Film français d’Alice Douard (2025), avec Ella Rumpf, Monia Chokri, Noémie Lvovsky, Emy Juretzko, Julien Gaspar-Oliveri, Jeanne Herry, Aude Pépin, Philippe Petit, Anne Le Ny, Émilie Brisavoine, Hammou Graïa, Tom Harari, Eva Huault, Pauline Bayle, Félix Kysyl, Hamza Meziani, Édouard Sulpice, Mélodie Bonnin, Loane Seguillon, Marianne Dubut… 1h37. Sortie le 19 novembre 2025.
Monia Chokri
De prime abord, la tentation est grande de classer le premier long métrage d’Alice Douard parmi ses œuvres sociétales qui entendent dresser un état des lieux aussi précis que possible d’un monde en mutation permanente. Des sujets qui alimentaient naguère les débats de la fameuse émission de télévision “Les dossiers de l’écran”. Des preuves d’amour aborde en l’occurrence une situation rarement traitée : celle de ces couples homosexuels qui souhaitent procréer mais dont seule la mère porteuse ressent les stigmates dans son corps, sa partenaire se retrouvant dans le rôle ingrat dévolu traditionnellement au père, tout en demeurant une femme dans l’attente d’un heureux événement, mais en quelque sorte par procuration. Une situation paradoxale mais très réaliste que raconte le film à travers le couple formé par Ella Rumpf et Monia Chokri. L’une couve, l’autre pas, pour pasticher le titre d’un classique féministe d’Agnès Varda, tandis que l’épanouissement de la parturiente s’accomplit au détriment de son âme sœur qui s’étiole sous l’effet de cette nouvelle forme de baby blues empreinte de frustration. Tout l’enjeu consiste à s’intéresser précisément à celle qui hérite d’un rôle ingrat dévolu jusqu’ici aux pères : celui de témoin dépossédé de cette fonction inhérente à la femme qui consiste à porter un bébé et à le sentir se développer et bouger en soi. En questionnant cette nouvelle répartition des rôles qui caractérise certains couples féminins, ce film investit un univers mystérieux dont on n’a sans doute pas encore mesuré l’étendue des conséquences potentielles.
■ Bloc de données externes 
/-- A window that ends inside the first bytes does not depend on those after them. -/
theorem windowPasses_append (rev : Rev) {bytes : List Byte} (more : List Byte) {n : Nat}
    (hn : n ≤ bytes.length) (v : PacketType) :
    windowPasses rev (bytes ++ more) n v = windowPasses rev bytes n v := by
  have hlen := four_le_frameLen rev v
  rw [Bool.eq_iff_iff, windowPasses_iff, windowPasses_iff]
  refine and_congr_right fun hgate => ?_
  rw [List.getElem?_append_left (by omega), List.drop_append_of_le_length (by omega),
    List.take_append_of_le_length (by rw [List.length_drop]; omega), List.length_append]
  simp [hn, Nat.le_add_right_of_le hn]

/-- In a block whose window holds the bytes from index 0 on, the attempts are on their windows. -/
theorem State.HasPassedOver.passes_eq_windowPasses {s m : State} {bytes : List Byte}
    (h : s.HasPassedOver bytes m) (hwp : s.wp.toNat = 0) (v : PacketType) :
    m.passes v = windowPasses s.rev bytes bytes.length v := by
  have hlen := four_le_frameLen s.rev v
  have hindex (k : Nat) : s.wp.toNat + k = k := by rw [hwp, Nat.zero_add]
  rw [Bool.eq_iff_iff, passes_iff_of_outOfSync h.sync, windowPasses_iff, h.wp, h.rev, hindex]
  refine and_congr_right fun hgate => ?_
  have hstart : bytes.length - frameLen s.rev v < bytes.length := by omega
  have htag := h.windowByte _ hstart
  have hxor := h.xorRange_eq (Nat.sub_add_cancel hgate).le
  rw [hindex] at htag hxor
  rw [htag, hxor]
  simp [hstart]

/-- The windows inside a group of bytes end inside its first bytes, or with its last one. -/
theorem forall_windowPasses_concat_iff (rev : Rev) (bytes : List Byte) (b : Byte) :
    (∀ n v, n ≤ (bytes ++ [b]).length → windowPasses rev (bytes ++ [b]) n v = false) ↔
      (∀ n v, n ≤ bytes.length → windowPasses rev bytes n v = false) ∧
        ∀ v, windowPasses rev (bytes ++ [b]) (bytes ++ [b]).length v = false := by
  constructor
  · intro h
    refine ⟨fun n v hn => ?_, fun v => h _ v le_rfl⟩
    rw [← windowPasses_append rev [b] hn]
    exact h n v (by rw [List.length_append]; omega)
  · rintro ⟨hinit, hlast⟩ n v hn
    rcases Nat.lt_or_eq_of_le hn with hlt | rfl
    · rw [List.length_append, List.length_singleton, Nat.lt_succ_iff] at hlt
      rw [windowPasses_append rev [b] hlt]
      exact hinit n v hlt
    · exact hlast v

/-- From index 0 on, nothing is decoded exactly where no window inside the bytes passes. -/
theorem rejects_iff_windowPasses {s : State} {bytes : List Byte} (hwf : Memory.wf s.window = true)
    (hsync : s.sync = .OutOfSync) (hwp : s.wp.toNat = 0) (hlen : bytes.length < 256) :
    s.Rejects bytes ↔ ∀ n v, n ≤ bytes.length → windowPasses s.rev bytes n v = false := by
  induction bytes using List.reverseRecOn with
  | nil =>
    refine iff_of_true (rejects_nil s) fun n v hn => ?_
    have hfour := four_le_frameLen s.rev v
    rw [List.length_nil] at hn
    rw [Bool.eq_false_iff, ne_eq, windowPasses_iff]
    omega
  | append_singleton bytes b ih =>
    have hshort : bytes.length < 256 := by
      rw [List.length_append] at hlen
      omega
    have hlast (h : s.Rejects bytes) : (s.feedBytes bytes).decodedBy b = none ↔
        ∀ v, windowPasses s.rev (bytes ++ [b]) (bytes ++ [b]).length v = false := by
      have hpassed := h.hasPassedOver_concat (b := b) hwf hsync (by omega)
      simp only [State.decodedBy, firstPassing_eq_none_iff, hpassed.passes_eq_windowPasses hwp,
        Bool.not_eq_true]
    rw [rejects_concat_iff, and_congr_right hlast, ih hshort,
      ← forall_windowPasses_concat_iff]
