-- ==== Sys2Proof/Machine/Matrix.lean ====
section
/-! DEFINITION. Building the matrix: allocation, function patterns and reserved areas, data placement, and `MAT.RD`
(45_matrix_build.md).  Coordinates are (row, column) from the top-left corner (R9).  The argument `T` is the tables of the
configuration (R6). -/

namespace Sys2Proof.Machine

/-- `MAT.ALLOC`: the `N x N` corner becomes `(DATA, 0)` (R220). -/
def execMatAlloc (s : State) : Host.Outcome State Fault Refusal :=
  finish .matAlloc s <| requirePhase (s.phase == .idle) <|
    match s.specFault with
    | some f => .error f
    | none => .ok { s with mat := s.mat.mapCorner s.side (fun _ _ _ => .blank), phase := .allocated }

/-! ## Function patterns and reserved areas -/

/-- One write of a cell: row, column and the new cell (R221). -/
abbrev CellWrite := Nat × Nat × Module

/-- `setf(r, c, v)` (R221). -/
def setf (r c : Nat) (v : Bool) : CellWrite := (r, c, ⟨.func, v⟩)

/-- `setr(r, c)` (R221). -/
def setr (r c : Nat) : CellWrite := (r, c, ⟨.rsvd, false⟩)

/-- The numbers from `lo` to `hi`, both included. -/
def intRange (lo hi : Int) : List Int := (List.range (hi + 1 - lo).toNat).map fun i => lo + i

/-- The finder pattern: a dark ring, a light ring and a dark 3 x 3 centre (R222). -/
def finderDark (dr dc : Int) : Bool :=
  dr = 0 ∨ dr = 6 ∨ dc = 0 ∨ dc = 6 ∨ (2 ≤ dr ∧ dr ≤ 4 ∧ 2 ≤ dc ∧ dc ≤ 4)

/-- One finder pattern with its separator, clipped to the matrix (R223). -/
def finderWrites (n : Nat) (origin : Nat × Nat) : List CellWrite :=
  (intRange (-1) 7).flatMap fun (dr : Int) => (intRange (-1) 7).filterMap fun (dc : Int) =>
    let r : Int := origin.1 + dr
    let c : Int := origin.2 + dc
    if 0 ≤ r ∧ r < n ∧ 0 ≤ c ∧ c < n then
      let inside : Bool := 0 ≤ dr ∧ dr ≤ 6 ∧ 0 ≤ dc ∧ dc ≤ 6
      some (setf r.toNat c.toNat (inside && finderDark dr dc))
    else none

/-- The top-left modules of the finder patterns: three corners, for Micro symbols one (R223). -/
def finderOrigins (micro : Bool) (n : Nat) : List (Nat × Nat) :=
  if micro then [(0, 0)] else [(0, 0), (0, n - 7), (n - 7, 0)]

/-- The timing patterns: row and column 6 between the separators, for Micro symbols row and column 0 (R224). -/
def timingWrites (micro : Bool) (n : Nat) : List CellWrite :=
  if micro then (List.range' 8 (n - 8)).flatMap fun i => [setf 0 i (i % 2 == 0), setf i 0 (i % 2 == 0)]
  else (List.range' 8 (n - 16)).flatMap fun i => [setf 6 i (i % 2 == 0), setf i 6 (i % 2 == 0)]

/-- One alignment pattern: dark border, light ring, dark centre (R225). -/
def alignmentWrites (a b : Nat) : List CellWrite :=
  (intRange (-2) 2).flatMap fun (dr : Int) => (intRange (-2) 2).map fun (dc : Int) =>
    setf ((a : Int) + dr).toNat ((b : Int) + dc).toNat (max dr.natAbs dc.natAbs ≠ 1)

/-- The alignment pattern centres: all pairs but the three that would fall on a finder pattern (R225). -/
def alignmentCentres (coords : List Nat) : List (Nat × Nat) :=
  let last := coords.getLastD 0
  coords.flatMap fun a => (coords.map fun b => (a, b)).filter fun ab =>
    ab ≠ (6, 6) ∧ ab ≠ (6, last) ∧ ab ≠ (last, 6)

/-- `ALIGN(version)`: the row and column coordinates of the alignment pattern centres (R226).  The Micro symbols have
none (R225). -/
def alignCoords (T : CfgTables) (v : Int) : List Nat := if 1 ≤ v then T.align.getD (v.toNat - 1) [] else []

/-- All alignment patterns of a version (R225, R226). -/
def allAlignmentWrites (T : CfgTables) (v : Int) : List CellWrite :=
  (alignmentCentres (alignCoords T v)).flatMap fun ab => alignmentWrites ab.1 ab.2

/-- The format-information area of full symbols (R228). -/
def formatAreaFull (n : Nat) : List CellWrite :=
  (((List.range 9).filter fun i => i ≠ 6).flatMap fun i => [setr 8 i, setr i 8]) ++
  (List.range 8).map (fun i => setr 8 (n - 1 - i)) ++
  (List.range 7).map (fun i => setr (n - 1 - i) 8)

/-- The format-information area of Micro symbols (R229). -/
def formatAreaMicro : List CellWrite :=
  (List.range' 1 8).flatMap fun i => [setr 8 i, setr i 8]

/-- The version-information areas, version 7 and up (R230). -/
def versionArea (v : Int) (n : Nat) : List CellWrite :=
  if 7 ≤ v then
    (List.range 6).flatMap fun a => (List.range' (n - 11) 3).flatMap fun b => [setr a b, setr b a]
  else []

/-- Every cell `MAT.STAMP` writes, in the order of rule R221. -/
def stampWrites (T : CfgTables) (v : Int) : List CellWrite :=
  let n := symbolSize v
  let micro := isMicro v
  (finderOrigins micro n).flatMap (finderWrites n) ++
  timingWrites micro n ++
  allAlignmentWrites T v ++
  (if micro then [] else [setf (n - 8) 8 true]) ++
  (if micro then formatAreaMicro else formatAreaFull n) ++
  versionArea v n

/-- Do a list of cell writes, one after the other: a later one replaces an earlier one (R221). -/
def applyWrites (m : Mat) (ws : List CellWrite) : Mat :=
  ws.foldl (fun m w => m.set w.1 w.2.1 w.2.2) m

/-- The number of cells of class `DATA` in the `N x N` corner (R46, R232). -/
def countData (m : Mat) (n : Nat) : Nat :=
  ((m.corner n).map fun row => row.countP fun v => v.cls == .data).sum

/-- `MAT.STAMP` (R232). -/
def execMatStamp (s : State) : Host.Outcome State Fault Refusal :=
  finish .matStamp s <| requirePhase (s.phase == .allocated) <|
    let m := applyWrites s.mat (stampWrites s.tables s.versionInt)
    .ok { s with mat := m, nmod := BitVec.ofNat 16 (countData m s.side), phase := .stamped }

/-! ## Data placement -/

/-- The first `w` bits of a codeword, bit 7 first (R65 (a), R234). -/
def codewordBits (cw : Byte) (w : Nat) : List Bool := (List.range w).map fun i => cw.getLsbD (7 - i)

/-- The bit sequence of a final codeword sequence: of the codeword with index `DLEN - 1` of a pair marked "4-bit last" only
bits 7 to 4 (R234). -/
def placementBits (short : Bool) (dlen : Nat) (cws : List Byte) : List Bool :=
  cws.zipIdx.flatMap fun ck => codewordBits ck.1 (if short && ck.2 + 1 == dlen then 4 else 8)

/-- The strips of the zig-zag, from the right: the right column of each and whether it is walked upward.  In full
symbols the strip that would contain column 6 is shifted one column left.  The first argument bounds the number of
strips (R235). -/
def zigzagStrips (full : Bool) : Nat → Nat → Bool → List (Nat × Bool)
  | 0, _, _ => []
  | fuel + 1, right, up =>
    if 1 ≤ right then
      let right' := if full && right == 6 then 5 else right
      (right', up) :: zigzagStrips full fuel (right' - 2) (!up)
    else []

/-- The cells of one strip in walking order, the right one of a row before the left one (R235). -/
def stripCells (n : Nat) (strip : Nat × Bool) : List (Nat × Nat) :=
  (List.range n).flatMap fun k =>
    let r := if strip.2 then n - 1 - k else k
    [(r, strip.1), (r, strip.1 - 1)]

/-- `ORDER`: the `DATA` cells in traversal order (R235). -/
def placementOrder (v : Int) (m : Mat) : List (Nat × Nat) :=
  let n := symbolSize v
  ((zigzagStrips (!isMicro v) n (n - 1) true).flatMap (stripCells n)).filter fun rc =>
    (m.get rc.1 rc.2).cls == .data

/-- Give the cells the bits in order; cells beyond the last bit get 0 (R236, R237). -/
def placeBits : List (Nat × Nat) → List Bool → Mat → Mat
  | [], _, m => m
  | rc :: order, [], m => placeBits order [] (m.setVal rc.1 rc.2 false)
  | rc :: order, b :: bits, m => placeBits order bits (m.setVal rc.1 rc.2 b)

/-- `MAT.PLACE`: it reads `CBUF` as it is (R237). -/
def execMatPlace (s : State) : Host.Outcome State Fault Refusal :=
  finish .matPlace s <| requirePhase (s.phase == .stamped) <|
    (s.memRead cbase s.csrClen).bind fun cws =>
    let bits := placementBits s.blockSpec.fourBitLast s.csrDlen cws
    .ok { s with mat := placeBits (placementOrder s.versionInt s.mat) bits s.mat, phase := .placed }

/-! ## Reading the matrix -/

/-- `MAT.RD rd, ra, rb`: row in `x[ra]`, column in `x[rb]`; `BAD_PHASE` before `MAT_RANGE` (R238). -/
def execMatRd (rd ra rb : XReg) (s : State) : Host.Outcome State Fault Refusal :=
  finish (.matRd rd ra rb) s <| requirePhase (1 ≤ s.phase.code) <|
    let r := (s.getX ra).toNat
    let c := (s.getX rb).toNat
    faultIf (s.side ≤ r ∨ s.side ≤ c) .matRange
      (.ok (s.setX rd (BitVec.ofNat 8 (s.mat.get r c).code)))

end Sys2Proof.Machine
end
Monia Chokri et Ella Rumpf
Placé sous le signe de cette maxime de Jean Cocteau qui affirmait qu’« il n’y a pas d’amour, il n’y a que des preuves d’amour », le film d’Alice Douard mise sur deux interprètes principales remarquables : Ella Rumpf, couronnée du César du meilleur espoir féminin pour Le théorème de Marguerite d’Anna Novion, et l’actrice et réalisatrice québécoise Monia Chokri. Ce long est l’œuvre d’une cinéaste qui avait abordé un sujet voisin dans L’attente, son court métrage césarisé en 2024, mais adopte cette fois un ton résolument plus politique. Au-delà des multiples questionnements que suscite ce film, elle le situe à dessein en 2013, histoire de traiter ses protagonistes comme les pionnières d’une cause que la loi Taubira a contribué à encadrer et surtout à protéger. Une situation dont la réalisatrice souhaite d’autant plus témoigner qu’elle l’a vécue intimement et qu’elle a suscité en elle des interrogations auxquelles le film essaie d’apporter des réponses cohérentes mais sans doute insatisfaisantes, faute d’un recul suffisant. Son scénario emprunte à dessein la voie de l’apaisement. Il débute par la promulgation de la loi sur le mariage pour tous et développe à partir de là un thème qui revient comme une vague : la notion de famille et ce qu’elle signifie dans une société qui ose balayer le fameux dogme “un papa, une maman”, en élargissant le spectre des possibles. Avec aussi un parti pris qui consiste à affirmer que ces questions ne se posent plus en tant que telles et deviennent accessoires, mais qu'elles supposent de manifester le désir de cet enfant qu'on ne porte pas pour le mériter ce qui entérinera leur acceptation et par extension une certaine normalisation. C’est tout l’objectif de ce film parfois douloureux, mais toujours généreux, dont l’unique moteur est l’amour, aussi abstrait puisse-t-il être.